Compute conditional dependence coefficient based on

Azadkia and Chatterjee (2021). "A simple measure of conditional dependence", Annals of Statistics

If X is passed, computes T(Y, Z|X) where T is the conditional dependence coefficient. Otherwise, computes T(Y, Z).

Conditional Dependence Coefficient lies between 0 and 1, and is

0 if Y is completely independent of Z|X
1 if Y is a measurable function of Z|X

Parameters:

Name Type Description Default
x npt.ArrayLike

A single list or list of lists or 1D/2D numpy array or pd.Series or pd.DataFrame.

None

Returns:

Name Type Description
float

Conditional Dependence Coefficient.

Raises:

Type Description
ValueError

If x is passed, and not same number of rows as y.

compute_conditional_dependence_1d(x=None)

Computes conditional dependence of y on each column of z individually.

Use when you want to compute T(Y, Z_j|X) for each column of Z.

Parameters:

Name Type Description Default
x npt.ArrayLike

A single list or list of lists or 1D/2D numpy array or pd.Series or pd.DataFrame.

None

Returns:

Name Type Description
dict

Keys are column names (or indices if x is not a pandas object), and values are conditional dependence coefficients.

Raises:

Type Description
ValueError

If x is passed, and does not have same number of rows as y.

compute_conditional_dependence(y, z, x=None)
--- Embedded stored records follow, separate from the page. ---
/-- The region-free cycle, once every tile of the region is free (R142); a replay holds its region (R258). -/
def State.regionFree (s : State) (l : Launch) : Option Nat :=
  if l.replays then some 0
  else l.lnr.tiles.foldl (fun acc p => match acc, (s.tile p.1 p.2).freeAt with | some a, some b => some (max a b) | _, _ => none) (some 0)
def State.regionFreeNow (s : State) (l : Launch) : Bool := match s.regionFree l with | some r => decide (r ≤ s.now) | none => false
/-- The image of a launch and its sections. -/
def State.launchImage (s : State) (l : Launch) : Mem × List Sec :=
  let m := (s.imageOf l.cmd.ctx l.image).getD []
  (m, imgSecs m)
/-- The half of the code region that a launch uses on a position. -/
def Launch.halfOf (l : Launch) (img : Mem × List Sec) (rx ry : Nat) : Nat := (planeTile (planeOf img.1 img.2 l.lnr.cset rx ry)).lay.cb / 2
/-- The blocks of a launch for a tile: those of the plane and the code half while its plane is being loaded, or lies in neither place (R137, R138). -/
def State.tileBlocks (s : State) (l : Launch) (img : Mem × List Sec) (x y : Nat) : List Block :=
  let rx := x - l.lnr.x0
  let ry := y - l.lnr.y0
  let t := s.tile x y
  launchBlocks img.1 img.2 l.lnr l.params rx ry (t.fill == some l.id || t.resident l.lnr.img l.lnr.cset rx ry == .absent)
/-- The tiles of a launch in a logical field. -/
def Launch.inField (l : Launch) (fx fy : Nat) : List (Nat × Nat) := l.lnr.tiles.filter fun p => p.1 / 16 == fx && p.2 / 16 == fy
/-- A block goes in the broadcast slots: every tile of the field that receives the item receives the same bytes at the same offset (R138). The plane is one item for all tiles, and so is the code half; all tiles that receive the parameter block or a data section receive the same bytes. -/
def broadcasts (all : List (List Block)) (b : Block) : Bool :=
  decide (2 ≤ b.item) || all.all fun l => l.contains b || l.all fun o => o.item != b.item
/-- The blocks of the tiles of a launch in a field. -/
def State.fieldBlocks (s : State) (l : Launch) (img : Mem × List Sec) (fx fy : Nat) : List (List Block) :=
  (l.inField fx fy).map fun p => s.tileBlocks l img p.1 p.2
/-- The blocks of the broadcast slots, in order. -/
def sharedBlocks (all : List (List Block)) : List Block := (all.flatMap fun bs => bs.filter (broadcasts all)).eraseDups
/-- The blocks of a tile's own slot, in order. -/
def ownBlocks (all : List (List Block)) (mine : List Block) : List Block := mine.filter fun b => !broadcasts all b
/-- A block may be written now: the shadow half while a task runs only beside a plane of the same size, data and parameters only in a free region (R139). -/
def State.mayLoad (s : State) (l : Launch) (t : Tile) (half : Nat) (b : Block) : Bool :=
  b.item == 0 || s.regionFreeNow l || (b.item == 1 && t.lay.cb / 2 == half)
/-- Every byte of the plane and of the code half has landed in a tile. -/
def Tile.landed (t : Tile) (all : List (List Block)) (mine : List Block) : Bool :=
  let mineNow : Block → Bool := fun b => decide (b.item < 2) && mine.contains b
  ((ownBlocks all mine).drop t.loaded).all (fun b => !mineNow b) && ((sharedBlocks all).drop t.loadedB).all fun b => !mineNow b
/-- A block of a load is written into a tile. The first one of a plane or a code half clears the shadow plane's tag; the last sets it (R137). -/
def Tile.takeBlock (t : Tile) (l : Launch) (img : Mem × List Sec) (all : List (List Block)) (mine : List Block) (x y : Nat) (own : Bool) (b : Block) : Tile :=
  let rx := x - l.lnr.x0
  let ry := y - l.lnr.y0
  let t : Tile := if b.item < 2 ∧ t.fill ≠ some l.id then { t.clearTag with fill := some l.id } else t
  let t := t.putBlock (l.halfOf img rx ry) b
  let t : Tile := if own then { t with loaded := t.loaded + 1 } else { t with loadedB := t.loadedB + 1 }
  if b.item < 2 ∧ t.landed all mine = true then t.putTag (tagBytes l.lnr.img l.lnr.cset rx ry) else t
/-- The next block of the tile's own slot. -/
def State.configPayload (s : State) (x y : Nat) (l : Launch) : Option State :=
  let t := s.tile x y
  let img := s.launchImage l
  let all := s.fieldBlocks l img (x / 16) (y / 16)
  let mine := s.tileBlocks l img x y
  let own := ownBlocks all mine
  (own[t.loaded]?).bind fun b =>
    if s.mayLoad l t (l.halfOf img (x - l.lnr.x0) (y - l.lnr.y0)) b then
      some (s.setTile x y { t.takeBlock l img all mine x y true b with downAt := some (s.now, payload kindConfig t.loaded own.length b.bytes) })
    else none
/-- Bytes of an area that a launch was saved in come into a tile: into its checkpoint, and then the control-word table, which waits in the tile until the load is complete (R156, R158; log 19, DEDUCED). -/
def Tile.restored (t : Tile) (l : Launch) (off k : Nat) (bs : List Byte) : Tile :=
  if k < 48 then
    let ck := if t.ckpts.any fun e => e.launch == l.id && e.off == off then t.ckpts
      else t.ckpts ++ [{ launch := l.id, off := off, bytes := List.replicate 1536 0 }]
    { t with ckpts := ck.map fun e => if e.launch = l.id ∧ e.off = off then { e with bytes := e.bytes.take (32 * k) ++ bs ++ e.bytes.drop (32 * k + 32) } else e }
  else { t with tbl := t.tbl.take (32 * (k - 48)) ++ bs }
/-- The load of a launch that resumes is complete: the table that was restored goes into the plane that the launch will use (R158; log 19, DEDUCED). -/
def Tile.takeTable (t : Tile) (l : Launch) (x y : Nat) : Tile :=
  let act := t.resident l.lnr.img l.lnr.cset (x - l.lnr.x0) (y - l.lnr.y0) == .active
  if act == t.second then { t with restd := 0, tbl := [], cfg1 := t.cfg1.write 0 t.tbl } else { t with restd := 0, tbl := [], cfg0 := t.cfg0.write 0 t.tbl }
/-- The next restore payload of a launch that was pre-empted (R158): Markhor reads it, and it comes in. One that Markhor cannot read leaves its slot to what comes after it (R57; log 33). -/
def State.restorePayload (s : State) (x y : Nat) (l : Launch) (off : Nat) : Option State :=
  let t := s.tile x y
  let k := t.restd
  let a := s.svcAccess l.cmd.ctx (l.saveVa x y k) false
  if savePayloads ≤ k ∨ a.1 ≠ 0 then none
  else
    let r := s.readFlit (a.2 / 64 * 64)
    let bs := slice r.2 (a.2 % 64) 32
    some (r.1.setTile x y { t.restored l off k bs with restd := k + 1, downAt := some (s.now, payload kindSave k savePayloads bs) })
/-- The next payload of an SVLOAD: Markhor reads it, or it fails and ends the transfer (R385). The access counts as made on the slot's cycle (log 33, DESIGN CHOICE). -/
def State.svloadPayload (s : State) (x y : Nat) (v : Service) : Option State :=
  let t := s.tile x y
  let va := v.va + 32 * v.moved
  if v.kind ≠ 1 ∨ v.failed.isSome ∨ v.total ≤ v.moved ∨ s.now ≤ v.c then none
  else
    let a := s.svcAccess v.who.1 va false
    if a.1 ≠ 0 then some (s.setTile x y { t with svc := some { v with failed := some (a.1, va) } })
    else
      let r := s.readFlit (a.2 / 64 * 64)
      let bs := slice r.2 (a.2 % 64) 32
      some (r.1.setTile x y { t with
        svc := some { v with moved := v.moved + 1, done := v.done + 1, bytes := v.bytes ++ bs }
        downAt := some (s.now, payload kindSave v.moved v.total bs) })
/-- The payloads of a message from Markhor. -/
def SvcIn.total (m : SvcIn) : Nat := (m.bytes.length + 31) / 32
/-- The bits of the debug control word that are kept (R264). -/
def dbgMask : BitVec 32 := 0xFFFF000F
/-- 16-byte records of a ring's bytes. -/
def ringOf : Nat → List Byte → List (List Byte)
  | 0, _ => []
  | _, [] => []
  | n + 1, l => l.take 16 :: ringOf n (l.drop 16)
/-- A message from Markhor has come in whole and is written (R264). A ring that is written is no longer held (log 10, DESIGN CHOICE). -/
def Tile.debugWrite (t : Tile) (m : SvcIn) : Tile :=
  match m.kind with
  | 0 => { t with dbg := BitVec.ofNat 32 (leNat m.bytes) &&& dbgMask }
  | 1 => { t with filt := BitVec.ofNat 4096 (leNat m.bytes) }
  | _ => { t with ring := ringOf 256 m.bytes, captureTo := none }
/-- The next payload of the oldest message from Markhor; the last one writes it (R57, R264; log 33, DESIGN CHOICE). -/
def State.messagePayload (s : State) (x y : Nat) : Option State :=
  let t := s.tile x y
  match t.svcIn with
  | [] => none
  | m :: r =>
    let t : Tile := { t with downAt := some (s.now, payload kindMessage m.moved m.total (slice m.bytes (32 * m.moved) 32)) }
    some (s.setTile x y (if m.moved + 1 < m.total then { t with svcIn := { m with moved := m.moved + 1 } :: r } else { t.debugWrite m with svcIn := r }))
/-! Planes (R137, R140). -/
Compute conditional dependence coefficient based on

Azadkia and Chatterjee (2021). "A simple measure of conditional dependence", Annals of Statistics

If X is passed, computes T(Y, Z|X) where T is the conditional dependence coefficient. Otherwise, computes T(Y, Z).

Conditional Dependence Coefficient lies between 0 and 1, and is

0 if Y is completely independent of Z|X
1 if Y is a measurable function of Z|X

Parameters:

Name Type Description Default
y npt.ArrayLike

A single list or 1D array or a pandas Series.

required
z npt.ArrayLike

A single list or list of lists or 1D/2D numpy array or pd.Series or pd.DataFrame.

required
x npt.ArrayLike

A single list or list of lists or 1D/2D numpy array or pd.Series or pd.DataFrame.

None

Returns:

Name Type Description
float float

Conditional Dependence Coefficient.

Raises:

Type Description
ValueError

If y is not 1d.

ValueError

If z is not 1d or 2d.

ValueError

If y and z have different lengths.

ValueError

If there are <= 2 valid y values.

ValueError

If x is passed, and not same number of rows as y.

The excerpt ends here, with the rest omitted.